東京工業大学(東工大)は3月3日、2018年に開発した「アトムハイブリッド法」を応用し、これまで困難とされてきた、60~1000個ほどの原子で構成され、固体とも分子とも見なせる構造を特徴とした、直径1~3nmほどの粒子「準サブナノ物質」の精密な合成に成功したと発表した。
同成果は、東工大 科学技術創成研究院の塚本孝政助教(科学技術振興機構 さきがけ研究者兼任)、同・山元公寿教授、同・神戸徹也助教らの研究チームによるもの。詳細は、独化学会の刊行する公式学術誌「Angewandte Chemie International Edition」に掲載された。
肉眼では見ることの不可能なナノスケールの世界の物質でも、サイズによる区分があり、直径で3~500nmほどの「ナノ粒子」は原子の数も多く、固体的な特徴を示す一方で、1nmほどの「サブナノクラスター」は原子が2~30個ほどで構成され、分子的な性質を見せるようになることが知られている。この両者の境界に位置するのが準サブナノ物質であり、サイズは1~3nmほど、60~1000個ほどの原子で構成される。準サブナノ物質は、ナノ粒子的な固体としての一面と、サブナノクラスター的な分子としての一面の両方を備え、その両者の中間的なユニークな特徴から、注目を集めているという。
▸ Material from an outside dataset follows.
-- ==== Sys2Proof/Machine/Dispatch.lean ====
section
/-! DEFINITION. The dispatch: one arm for each command, each a direct call of its meaning. -/

namespace Sys2Proof.Machine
しかし、こうした準サブナノ物質の合成は容易ではなく、精密な合成はほとんど報告されていないという。その理由は、合成方法が開発されていないことにあり、ナノサイエンスにおける未開拓の分野の1つだという。
そうした中、研究チームは今回、2018年に同チームが開発した「アトムハイブリッド法」を応用し、準サブナノ物質の合成法開発を目指すことにしたという。アトムハイブリッド法は、デンドリマーと呼ばれる樹状高分子のカプセルの内部に、配位結合を利用して金属イオンを多数集積させて作成した、多核錯体を鋳型とすることで、サブナノクラスターの精密合成を行うという手法だという。
準サブナノ物質を合成するためには、従来よりもさらに大きな分子カプセルが必要とされたが、そうした巨大なデンドリマーの合成は技術的に困難であり、これまでアトムハイブリッド法を準サブナノ物質の合成に応用することは検討されてこなかったという。
そこで今回の研究では、カプセル内部の金属イオンだけでなく、デンドリマーそのものを配位結合によって組み上げる手法を新たに採用することで、「超分子カプセル」の合成に成功したという。この樹状の超分子カプセルは、中心構造となる「コアユニット」と、枝葉構造となる「デンドロンユニット」という2種類の樹状分子が配位結合することで構成され、従来の合成方法よりも容易で定量的な合成が可能な、巨大なデンドリマーだという。
この超分子カプセルには、従来のデンドリマーを超える数の金属イオンを集積することができ、実際にこの超分子カプセルを利用して、84個程度の原子からなり、約1.5nmの粒径を持つ準サブナノサイズのロジウム粒子の精密合成を実証することに成功したという。
なお研究チームによると、この超分子カプセルは、コアユニットとデンドロンユニットを混合するだけで自発的に構築されるため、これらのパーツを変更すれば多種多様な大きさのカプセルを容易に設計可能であることから、今後はさらに大きな準サブナノ粒子の合成が期待できるとしているほか、今回検討された「より大きな有機分子を利用して、より大きな無機ナノ材料を合成する」研究戦略については、将来的にナノサイエンスにおける未開拓分野の学理構築に貢献すると考えられるとしている。